Here are my tips when buying a rental property:

  • you should plan on holding for at least 7 years… most economic cycles will have run their course in that time and property appreciation is more likely…any initial costs incurred when the property was purchased are easier to absorb over that time.
  • speak with your accountant and mortgage broker about obtaining the best financing…it usually makes sense to buy with as little down as possible, finance as much as possible and minimize or eliminate any profits to reduce income tax exposure….again, speak with your accountant.
  • maximize the amortization your rental property so  you can minimize the amount you pay towards the principal portion of the  mortgage… again, this requires thorough of your personal situation but generally speaking, most borrowers carry other personal debt that should be paid off before the rental property mortgage.
  • pay off all other personal debt first….. good debt is tax-deductible debt like a rental property mortgage….bad debt is non tax-deductible debt like credit cards, personal loans, mortgage on your principal residence.
  • I love variable rate mortgages, but when it comes to rental properties, you need to consider a fixed rate… it’s important to know what your costs are when buying a rental property… many lenders don’t even offer a variable rate mortgage on rental properties which will limit your choice of lenders.

Qualifying for a mortgage on a rental property has changed significantly in recent years.

The biggest changes started immediately after the U.S. mortgage crisis in October 2008.  Lenders all but stopped financing them.  Earlier this year, the Federal government stepped in and changed CMHC’s rental policies for those with less than 20% down.   I would say it’s almost impossible to qualify for a 1st mortgage greater than 80% on a rental property with ‘AAA’ rates.

And for those with 20% down or greater (a conventional mortgage), it was still difficult to qualify.  Most lenders changed their polices here as well.   Some Lenders wanted as much as 35% down or had debt servicing ratios that were not reasonable or practical.

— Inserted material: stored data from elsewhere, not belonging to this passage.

-- ==== Sys2Proof/Laws/Ops.lean ====
section
/-! SUPPORT. What the shared operations around an instruction can do, each said once: the pc check, an instruction's own
check, the commit, decay, the key check; and the frames of the updates. -/

namespace Sys2Proof.Machine

/-! ### The pc check (40_step_cycle.md R129, R130) -/

/-- A pc the check lets through is a legal one (10_state.md R28). -/
theorem pcLegal_iff (a : Nat) : pcLegal a = true ↔ LegalPc a := by
  unfold pcLegal
  simp only [Bool.and_eq_true, decide_eq_true_eq, and_assoc]
  exact Iff.rfl

/-- Retiring to a legal pc keeps the tentative state. -/
theorem retire_legal (s t : State) {n : Nat} (h : LegalPc n) :
    retire s t n = .next (t.setPc (BitVec.ofNat 16 n)) := by
  unfold retire
  rw [if_pos ((pcLegal_iff n).2 h)]

/-- Retiring to another raises and keeps none of it. -/
theorem retire_illegal (s t : State) {n : Nat} (h : ¬ LegalPc n) :
    retire s t n = .next (s.raise (.addressOverflow n)) := by
  unfold retire
  rw [if_neg (fun e => h ((pcLegal_iff n).1 e))]

/-- Everything the pc check can do. -/
theorem retire_cases {s t u : State} {n : Nat} (h : retire s t n = .next u) :
    (LegalPc n ∧ u = t.setPc (BitVec.ofNat 16 n)) ∨ (¬ LegalPc n ∧ u = s.raise (.addressOverflow n)) := by
  by_cases hn : LegalPc n
  · rw [retire_legal s t hn] at h
    exact .inl ⟨hn, (Host.Outcome.next.inj h).symm⟩
  · rw [retire_illegal s t hn] at h
    exact .inr ⟨hn, (Host.Outcome.next.inj h).symm⟩

/-- The pc check answers a next state whatever the target. -/
theorem retire_answers (s t : State) (n : Nat) : ∃ u, retire s t n = .next u := by
  by_cases hn : LegalPc n
  · exact ⟨_, retire_legal s t hn⟩
  · exact ⟨_, retire_illegal s t hn⟩

/-- A legal target is what pc reads after it is taken: nothing is truncated. -/
theorem legalPc_toNat {n : Nat} (h : LegalPc n) : (BitVec.ofNat 16 n).toNat = n := by
  rw [BitVec.toNat_ofNat]
  omega

/-! ### An instruction's own check (20_memory.md R67) -/

/-- An address within memory passes. -/
theorem withinMemory_in (s : State) {a : Nat} (r : Result) (h : a ≤ 0xFFF) : withinMemory s a r = r := by
  unfold withinMemory memTop
  rw [if_pos h]

/-- An address above memory raises. -/
theorem withinMemory_out (s : State) {a : Nat} (r : Result) (h : a > 0xFFF) :
    withinMemory s a r = .next (s.raise (.addressOverflow a)) := by
  unfold withinMemory memTop
  rw [if_neg (by omega)]

/-- Everything the check can do. -/
theorem withinMemory_cases {s u : State} {a : Nat} {r : Result} (h : withinMemory s a r = .next u) :
    (a ≤ 0xFFF ∧ r = .next u) ∨ (a > 0xFFF ∧ u = s.raise (.addressOverflow a)) := by
  by_cases ha : a ≤ 0xFFF
  · rw [withinMemory_in s r ha] at h
    exact .inl ⟨ha, h⟩
  · rw [withinMemory_out s r (by omega)] at h
    exact .inr ⟨by omega, (Host.Outcome.next.inj h).symm⟩

/-! ### Commit (40_step_cycle.md R130) -/

/-- Nothing raised: all of the tentative state stays. -/
theorem settle_ok (s : State) {t : State} (h : t.err = none) : s.settle t = t := by
  unfold State.settle
  rw [h]

/-- Something raised: only the error stays. -/
theorem settle_raised (s : State) {t : State} {e : Error} (h : t.err = some e) : s.settle t = s.raise e := by
  unfold State.settle
  rw [h]

/-- A commit answers what the instruction answered, settled, with the inputs taken. -/
theorem commit_cases {s u : State} {r : Result} (h : commit s r = .next u) :
    ∃ t, r = .next t ∧ u = (s.settle t).takeInput := by
  cases r with
  | next t => exact ⟨t, rfl, (Host.Outcome.next.inj h).symm⟩
  | fault _ => cases h
  | refused _ => cases h

/-! ### Timers (45_timers.md R211) -/

/-- Everything decay can do to one timer. -/
theorem decayTimer_cases (tick : Tick) (now : Nat) (t : Byte) (ref : Nat) :
    (t ≠ 0 ∧ ref + tick.val ≤ now ∧ decayTimer tick now t ref = (t - 1, now)) ∨
    (¬ (t ≠ 0 ∧ ref + tick.val ≤ now) ∧ decayTimer tick now t ref = (t, ref)) := by
  unfold decayTimer
  by_cases h : t ≠ 0 ∧ ref + tick.val ≤ now
  · exact .inl ⟨h.1, h.2, if_pos h⟩
  · exact .inr ⟨h, if_neg h⟩

/-- No decrement is due at the time of the reference itself: TICK is positive (45_timers.md R213, R214). -/
theorem decayTimer_at_ref (tick : Tick) (t : Byte) (ref : Nat) : decayTimer tick ref t ref = (t, ref) := by
  have := tick.property
  unfold decayTimer
  rw [if_neg (by omega)]

/-! ### The keypad (44_keypad.md) -/

/-- The lowest key, in the spec's words. -/
theorem lowestKey_some (keys : BitVec 16) (k : Reg) : lowestKey keys = some k ↔ LowestDown keys k := by
  unfold lowestKey LowestDown
  rw [List.find?_eq_some_iff_getElem]
  constructor
  · rintro ⟨hk, i, hi, rfl, hmin⟩
    refine ⟨hk, fun j hj => ?_⟩
    have hj' : j.val < i := by simpa using Fin.lt_def.1 hj
    have := hmin j.val hj'
    simpa using this
  · rintro ⟨hk, hmin⟩
    refine ⟨hk, k.val, by simp, by simp, fun j hj => ?_⟩
    have hj16 : j < 16 := by omega
    have := hmin ⟨j, hj16⟩ hj
    simpa using this

/-- No lowest key, in the spec's words. -/
theorem lowestKey_none (keys : BitVec 16) : lowestKey keys = none ↔ NoneDown keys := by
  simp [lowestKey, NoneDown]

/-- The key test, in the spec's words. -/
theorem pressed_iff (keys : BitVec 16) (k : Byte) : pressed keys k = true ↔ Down keys k := by
  simp [pressed, Down]

/-- A key's byte is its number. -/
theorem keyByte_toNat (k : Reg) : (keyByte k).toNat = k.val := by
  have := k.isLt
  simp only [keyByte, BitVec.toNat_ofNat]
  omega

/-! ### Frames of the updates -/

theorem UnchangedBut.refl (parts : List Part) (s : State) : UnchangedBut parts s s := by
  intro p _
  cases p <;> simp [Unchanged]

theorem UnchangedBut.trans {parts : List Part} {s t u : State} (h : UnchangedBut parts s t)
    (h' : UnchangedBut parts t u) : UnchangedBut parts s u := by
  intro p hp
  have a := h p hp
  have b := h' p hp
  cases p <;> simp_all [Unchanged]

theorem UnchangedBut.mono {parts more : List Part} {s t : State} (h : UnchangedBut parts s t)
    (hs : ∀ p ∈ parts, p ∈ more) : UnchangedBut more s t := fun p hp => h p fun e => hp (hs p e)

theorem raise_frame (s : State) (e : Error) : UnchangedBut [.error] s (s.raise e) := by
  intro p hp
  cases p <;> simp_all [Unchanged]

theorem takeInput_frame (s : State) : UnchangedBut [.inputs] s s.takeInput := by
  intro p hp
  cases p <;> simp_all [Unchanged]

theorem setPc_frame (s : State) (a : Word) : UnchangedBut [.pc] s (s.setPc a) := by
  intro p hp
  cases p <;> simp_all [Unchanged]

theorem setV_frame (s : State) (x : Reg) (b : Byte) : UnchangedBut [.regs] s (s.setV x b) := by
  intro p hp
  cases p <;> simp_all [Unchanged]

theorem setFlag_frame (s : State) (b : Bool) : UnchangedBut [.regs] s (s.setFlag b) := setV_frame s regF _

theorem setI_frame (s : State) (a : Word) : UnchangedBut [.index] s (s.setI a) := by
  intro p hp
  cases p <;> simp_all [Unchanged]

theorem setByte_frame (s : State) (a : Nat) (b : Byte) : UnchangedBut [.memory] s (s.setByte a b) := by
  intro p hp
  cases p <;> simp_all [Unchanged]

theorem setFB_frame (s : State) (fb : FrameBuf) : UnchangedBut [.screen] s (s.setFB fb) := by
  intro p hp
  cases p <;> simp_all [Unchanged]

theorem push_frame (s : State) (a : Word) (h : s.sp.val < 16) : UnchangedBut [.stack] s (s.push a h) := by
  intro p hp
  cases p <;> simp_all [Unchanged]

theorem pop_frame (s : State) : UnchangedBut [.stack] s s.pop := by
  intro p hp
  cases p <;> simp_all [Unchanged]

theorem setDT_frame (s : State) (b : Byte) : UnchangedBut [.delay] s (s.setDT b) := by
  intro p hp
  cases p <;> simp_all [Unchanged]

theorem setST_frame (s : State) (b : Byte) : UnchangedBut [.sound] s (s.setST b) := by
  intro p hp
  cases p <;> simp_all [Unchanged]

theorem block_frame (s : State) (x : Reg) : UnchangedBut [.wait] s (s.block x) := by
  intro p hp
  cases p <;> simp_all [Unchanged]

theorem unblock_frame (s : State) : UnchangedBut [.wait] s s.unblock := by
  intro p hp
  cases p <;> simp_all [Unchanged]

theorem decay_frame (s : State) : UnchangedBut [.delay, .sound] s s.decay := by
  intro p hp
  cases p <;> simp_all [Unchanged]

/-- Whatever the pc check answers differs from its start by pc, the latch, and what the tentative state differs by. -/
theorem retire_frame {parts : List Part} {s t u : State} {n : Nat} (h : retire s t n = .next u)
    (hf : UnchangedBut parts s t) : UnchangedBut (.pc :: .error :: parts) s u := by
  rcases retire_cases h with ⟨-, rfl⟩ | ⟨-, rfl⟩
  · exact (hf.mono fun p hp => by simp [hp]).trans ((setPc_frame _ _).mono (by simp))
  · exact (raise_frame _ _).mono (by simp)

/-- Whatever an instruction's own check answers differs from its start by pc, the latch, and what the rest differs by. -/
theorem withinMemory_frame {parts : List Part} {s u : State} {a : Nat} {r : Result}
    (h : withinMemory s a r = .next u) (hr : r = .next u → UnchangedBut (.pc :: .error :: parts) s u) :
    UnchangedBut (.pc :: .error :: parts) s u := by
  rcases withinMemory_cases h with ⟨-, h⟩ | ⟨-, rfl⟩
  · exact hr h
  · exact (raise_frame _ _).mono (by simp)

end Sys2Proof.Machine
end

The good news.… Lenders are interested in rental properties again.. not like pre-Oct. 2008 days, but we are seeing more reasonable qualifying.   These record low rates make rental properties very appealing...

Lower housing and condo sales in the forecast

The Canadian Real Estate Association (CREA) has lowered it’s housing forecast again… they now forecast 459,600 resales in 2010..this is a 1.2% drop from 2009..

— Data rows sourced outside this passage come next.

/-! The blocking machine's rows: another instruction; a key down, none down at FX0A (at the last pc it can leave); none
down, a key down while blocked; a failing STEP; the largest program. -/
theorem witness_other_instruction : Running (start 0x6000) ∧ AtPc (start 0x6000) (.ldByte 0 0) ∧
    (∀ x, Instr.ldByte 0 0 ≠ .ldVxKey x) ∧ ∃ t, step (start 0x6000) = .next t :=
  ⟨by decide, ⟨by decide, rfl⟩, by decide, _, rfl⟩
theorem witness_key_down : Running (withInput (startAt 0xFFC 0xF30A) 0x8000 0 0) ∧
    AtPc (withInput (startAt 0xFFC 0xF30A) 0x8000 0 0) (.ldVxKey 3) ∧
    LegalPc ((withInput (startAt 0xFFC 0xF30A) 0x8000 0 0).pc.toNat + 2) ∧ LowestDown 0x8000 15 :=
  ⟨by decide, ⟨by decide, rfl⟩, by decide, by decide⟩
theorem witness_no_key_down : Running (startAt 0xFFC 0xF30A) ∧ AtPc (startAt 0xFFC 0xF30A) (.ldVxKey 3) ∧
    LegalPc ((startAt 0xFFC 0xF30A).pc.toNat + 2) ∧ NoneDown (startAt 0xFFC 0xF30A).input.keys :=
  ⟨by decide, ⟨by decide, rfl⟩, by decide, by decide⟩
theorem witness_blocked_no_key : ({ start 0x6000 with blocked := true } : State).err = none ∧
    ({ start 0x6000 with blocked := true } : State).loaded = true ∧
    NoneDown ({ start 0x6000 with blocked := true } : State).input.keys := by decide
theorem witness_blocked_key : (withInput { start 0x6000 with blocked := true } 0x8001 0 0).err = none ∧
    (withInput { start 0x6000 with blocked := true } 0x8001 0 0).blocked = true ∧
    LowestDown (withInput { start 0x6000 with blocked := true } 0x8001 0 0).input.keys 0 := by decide
theorem witness_largest_program : (List.replicate 3584 (0 : Byte)).length ≤ 3584 :=
  le_of_eq List.length_replicate

/-! The invariant: the reset machine with a program's word, with a full stack, and a step of each. -/
theorem witness_inv : Inv (withStack (start 0x00EE) 2 0x206 0x1000) where
  mem_canonical := by decide
  index_in_memory := by decide
  pc_legal := by decide
  stack_entries := by decide
  blocked_loaded := by decide
  err_of_step := fun n h => by cases h
  err_info := fun e h => by cases h
theorem witness_inv_steps : ∃ t, step (withStack (start 0x00EE) 2 0x206 0x1000) = .next t ∧
    t.err = some (.addressOverflow 0x1000) := ⟨_, rfl, by decide⟩
theorem witness_address_overflow : Inv (withV (start 0xBFFF) [(0, 0xFF)]) ∧
    ∃ t, step (withV (start 0xBFFF) [(0, 0xFF)]) = .next t ∧ t.err = some (.addressOverflow 0x10FE) :=
  ⟨⟨by decide, by decide, by decide, by decide, by decide, (fun n h => by cases h), (fun e h => by cases h)⟩,
    _, rfl, by decide⟩

/-! Who writes what: an instruction that answers, and a register it may not write. -/
theorem witness_answers : (∃ t, exec (.addReg 1 2) (start 0x8124) = .next t) ∧ ¬ mayWrite (.addReg 1 2) 2 :=
  ⟨⟨_, rfl⟩, by unfold mayWrite; decide⟩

We’re also seeing signs the Condo market is starting to cool off… it’s been 16 years since condo prices have not increased.. 16 years!    We are certainly overdue for a cooling off period…

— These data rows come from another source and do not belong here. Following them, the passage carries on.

-- ==== Sys2Proof/Word.lean ====
section
/-! DEFINITION. The widths of the machine's values (spec/00_scope.md R5, R8): bytes, 16-bit words, register and key
numbers. -/

namespace Sys2Proof

/-- An unsigned byte: a data register, a timer, a memory cell (R8, R22). -/
abbrev Byte := BitVec 8

/-- A 16-bit value: PC, I, a return address, an instruction word (R25, R26, R29, R90). -/
abbrev Word := BitVec 16

/-- The number of a data register, V0 to VF (R22). -/
abbrev Reg := Fin 16

/-- The number of a keypad key, 0 to F (R36). -/
abbrev Key := Fin 16

/-- VF, register 15: an ordinary register and the flag output (R23). -/
abbrev vf : Reg := 15

end Sys2Proof
end

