-- ==== Sys2Proof/Machine/Screen.lean ====
section
/-! DEFINITION. The display buffer's operations (spec/41_display.md R140 to R145): one pixel, a clear, and the XOR draw
with clipping and collision. -/

namespace Sys2Proof

/-- The pixel at column `c`, row `r`; off outside the 64 by 32 grid (R32). -/
def Display.pixel (d : Display) (c r : Nat) : Bool :=
  if h : c < 64 ∧ r < 32 then (d[c]'h.1)[r]'h.2 else false

/-- The display with the pixel at column `c`, row `r` toggled; unchanged outside the grid. -/
def Display.toggle (d : Display) (c r : Nat) : Display :=
  if h : c < 64 ∧ r < 32 then d.set c ((d[c]'h.1).set r (!(d[c]'h.1)[r]'h.2) h.2) h.1 else d

/-- Every pixel off (R140). -/
def Display.blank : Display := Vector.replicate 64 (Vector.replicate 32 false)

/-- Draw one sprite pixel at column `c`, row `r`: a 1 bit inside the grid toggles the pixel, and sets the collision if
the pixel was on; a 0 bit or a clipped pixel does nothing (R142, R144). -/
def drawPixel (c r : Nat) (bit : Bool) (acc : Display × Bool) : Display × Bool :=
  if bit = true ∧ c < 64 ∧ r < 32 then (acc.1.toggle c r, acc.2 || acc.1.pixel c r) else acc

/-- Draw the pixels `c` to 7 of a sprite byte along row `r` from column `ox`, bit 7 leftmost (R141). `k` counts the
pixels left, so `c = 8 - k`. -/
def drawByteFrom (ox r : Nat) (b : Byte) : Nat → Display × Bool → Display × Bool
  | 0, acc => acc
  | k + 1, acc => drawByteFrom ox r b k (drawPixel (ox + (7 - k)) r (b.getLsbD k) acc)

/-- Draw the sprite's bytes down from row `oy`, all at column `ox` (R143). -/
def drawRows (ox : Nat) : Nat → List Byte → Display × Bool → Display × Bool
  | _, [], acc => acc
  | oy, b :: bs, acc => drawRows ox (oy + 1) bs (drawByteFrom ox oy b 8 acc)

/-- The display after a sprite is drawn at (`ox`, `oy`), and whether a pixel that was on turned off (R143). -/
def drawSprite (d : Display) (ox oy : Nat) (rows : List Byte) : Display × Bool := drawRows ox oy rows (d, false)

end Sys2Proof
end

But this is just another sign our economy is not as ‘Red Hot’ as some first thought…  and it’s good news for interest rates…  The Bank of Canada is less likely to increase their rates as fast we once thought…

Give Variable rate more consideration.. Fixed rates have come down slightly… 5 year fixed rates are hovering around 4.09% to 4.19%…but Variable rates are available at 2.10%…

Cooler housing market in May

The Globe and Mail reported that CMHC has reported that housing starts dropped in May compared with April.   This isn’t something to fear… I think we want a cooling off period to avoid falling into the housing bubble trap.

A housing bubble would mean that house prices would fall dramatically… no one wants that…  but if we see a price levelling or modest price drop of 10% of so, this isn’t going to kill the market…

Watch for a cooler summer (house market that is) and a warm fall market…

Toronto Real Estate Board reports a 13% increase in sale prices

The Toronto Real Estate Board reported that sale prices are up 13%….The average sale price was $437,600 in April 2010 compared with $385,641 in April 2009.    Resales jumped 34% from last year April… and new listings jumped by 59%… Source National Post.

These figures could be viewed many different ways…. if listings are up, will the supply outpace the demand?  Or are homeowners just doing some profit taking?   Good topic for discussion….  We need to add in affordability to this mix… We’ll cover this further in the coming months.